Vous allez faire un disque à ce moment-là…
En 1986, je suis invité par le Vienna Art Orchestra, et c’est après ça que je trouve en moi les ressources pour faire mon premier disque. C’est moi qui propose l’idée au label Nocturne, juste après le disque Sang mêlé d’Eddy Louiss, dans lequel je jouais. Mon premier disque, je l’ai imaginé avec François Couturier, et avec deux musiciens que je venais de rencontrer en Autriche, le bassiste suisse Heiri Känzig et le batteur autrichien Wolfgang Reisinger, qui sont devenus de grands amis.

À ce moment-là, que signifiait pour vous le fait de faire un disque ?
Ca signifiait probablement faire comme tous les gens que j’admirais. Et le fait de poser quelque chose. Sylvain Kassap m’a dit des années après - à l’époque où je n’arrivais plus à faire de disques, et où je considérais que mon vrai métier était de jouer sur scène - « pour moi, les disques, ça sert à poser les choses, une fois qu’elles sont posées, je peux aller plus loin ». Je trouve qu’il avait raison. Un des avantages du disque, de l’enregistrement, de la fixation, est de ne pas garder les choses inabouties, ce qui nous empêche d’aller plus loin. Le disque permet de voir plus loin. Ce dont je me souviens, c’est ce désir né de la fidélité avec quelqu’un que je connaissais déjà, François Couturier, et deux musiciens qui appartenaient à un autre monde.

Comment aviez-vous rencontré François Couturier ?
Je l’ai entendu pour la première fois dans le Swing Strings System. Puis juste après dans le Pandémonium de François Jeanneau, ainsi que Jean-Paul Celea. La première fois que je suis allé à une répétition du Pandémonium, j’étais impressionné d’être au milieu de tous ces gens-là. Aujourd’hui encore, je suis intimidé de croiser quelqu’un que j’ai toujours admiré. Je peux même dire que j’ai pris le bus à Montreuil avec Kenny Clarke, ce qui n’est pas rien.

Avez-vous eu l’occasion de jouer avec « vos héros », les gens que vous citiez tout à l’heure ?
Stéphane Grappelli, oui, plusieurs fois. Je l’ai rencontré lors d’un concert qu’il donnait en trio avec Marc Fosset et Patrice Caratini, qui nous a présentés. Après, chaque fois qu’on se croisait dans une ville, il m’invitait très gentiment à venir jouer avec lui à la fin de son concert. Il était adorable, et je retiens surtout son ouverture d’esprit sur les autres musiques, son absence totale de jugement négatif sur d’autres expériences musicales que les siennes. Ca ne veut pas dire qu’il aimait tout, mais pour lui, le jazz, c’était ça. Il trouvait qu’on avait le droit d’essayer des choses nouvelles, que les violonistes n’allaient pas faire du Grappelli jusqu’à la fin des temps.

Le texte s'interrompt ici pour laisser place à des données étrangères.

-- ==== Sys2Proof/Machine/Dispatch.lean ====
section
/-!
DEFINITION. The one dispatch: an arm per constructor of `Instr`, each one call of its meaning.
-/

namespace Sys2Proof.Machine

/-- What an instruction does. -/
def exec (i : Instr) (s : State) : Host.Outcome State Fault Refusal :=
  match i with
  | .nop => Sys2Proof.Machine.execNop s
  | .poll => Sys2Proof.Machine.execPoll s
  | .openChan ch => Sys2Proof.Machine.execOpen ch s
  | .closeChan ch => Sys2Proof.Machine.execClose ch s
  | .connect ch seconds => Sys2Proof.Machine.execConnect ch seconds s
  | .disconnect ch => Sys2Proof.Machine.execDisconnect ch s
  | .write ch v => Sys2Proof.Machine.execWrite ch v s
  | .flush ch => Sys2Proof.Machine.execFlush ch s
  | .read ch => Sys2Proof.Machine.execRead ch s
  | .peek ch => Sys2Proof.Machine.execPeek ch s
  | .avail ch => Sys2Proof.Machine.execAvail ch s
  | .status ch => Sys2Proof.Machine.execStatus ch s
  | .linkstat => Sys2Proof.Machine.execLinkstat s
  | .reserved0D => Sys2Proof.Machine.execReserved0D s
  | .reserved0E0F lo => Sys2Proof.Machine.execReserved0E0F lo s
  | .reserved101F lo => Sys2Proof.Machine.execReserved101F lo s
  | .reserved203F lo => Sys2Proof.Machine.execReserved203F lo s
  | .reserved407F lo => Sys2Proof.Machine.execReserved407F lo s
  | .reserved80FF lo => Sys2Proof.Machine.execReserved80FF lo s
  | .frameReservedC2 chan ctype atype pay => Sys2Proof.Machine.execFrameReservedC2 chan ctype atype pay s
  | .frameReservedC3 chan ctype atype pay => Sys2Proof.Machine.execFrameReservedC3 chan ctype atype pay s
  | .frameReservedC4 chan ctype atype pay => Sys2Proof.Machine.execFrameReservedC4 chan ctype atype pay s
  | .frameReservedC5 chan ctype atype pay => Sys2Proof.Machine.execFrameReservedC5 chan ctype atype pay s
  | .frameReservedC6 chan ctype atype pay => Sys2Proof.Machine.execFrameReservedC6 chan ctype atype pay s
  | .frameReservedC7 chan ctype atype pay => Sys2Proof.Machine.execFrameReservedC7 chan ctype atype pay s
  | .frameReservedA2 chan ctype atype pay => Sys2Proof.Machine.execFrameReservedA2 chan ctype atype pay s
  | .frameReservedA3 chan ctype atype pay => Sys2Proof.Machine.execFrameReservedA3 chan ctype atype pay s
  | .frameReservedA4 chan ctype atype pay => Sys2Proof.Machine.execFrameReservedA4 chan ctype atype pay s
  | .frameReservedA5 chan ctype atype pay => Sys2Proof.Machine.execFrameReservedA5 chan ctype atype pay s
  | .frameReservedA6 chan ctype atype pay => Sys2Proof.Machine.execFrameReservedA6 chan ctype atype pay s
  | .frameReservedA7 chan ctype atype pay => Sys2Proof.Machine.execFrameReservedA7 chan ctype atype pay s
  | .frameReset chan atype pay => Sys2Proof.Machine.execFrameReset chan atype pay s
  | .ack0 chan ctype pay => Sys2Proof.Machine.execAck0 chan ctype pay s
  | .ack1 chan ctype pay => Sys2Proof.Machine.execAck1 chan ctype pay s
  | .data0Noop chan pay => Sys2Proof.Machine.execData0Noop chan pay s
  | .data1Noop chan pay => Sys2Proof.Machine.execData1Noop chan pay s
  | .data0Connreq chan pay => Sys2Proof.Machine.execData0Connreq chan pay s
  | .data1Connreq chan pay => Sys2Proof.Machine.execData1Connreq chan pay s
  | .data0Discreq chan pay => Sys2Proof.Machine.execData0Discreq chan pay s
  | .data1Discreq chan pay => Sys2Proof.Machine.execData1Discreq chan pay s

end Sys2Proof.Machine
end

Vous avez donc fait un disque.
Comment a-t-il été accueilli ?                                                                                                                      Ce futun petit événement, vous avez eu les honneurs de Jazz Magazine…
Oui, je crois qu’il a été très agréablement accueilli, mais nous n’étions pas très nombreux à l’époque. Il a dû sortir en 1986 ou 87.
Ce qui démarre à ce moment-là, c’est le fait de jouer à l’étranger. Avec Louis Sclavis, avec des amis autrichiens, en Angleterre avec Mike Westbrook… Beaucoup de choses se passent en même temps, et d’emblée, je pense européen. C’est une période agréable. Et en 1992, on décide avec Louis Sclavis de monter l’Acoustic Quartet.

Un projet bicéphale…
Oui, c’est un projet commun. L’idée est née d’un groupe sans batterie, avec Bruno Chevillon à la basse. Louis Sclavis évoquait un quatrième musicien, et à l’époque, j’avais joué avec Marc Ducret dans le Pandémonium, on s’était alors beaucoup côtoyés, il jouait également de la guitare acoustique de manière formidable, je l’ai donc proposé. Le projet s’est fait comme ça.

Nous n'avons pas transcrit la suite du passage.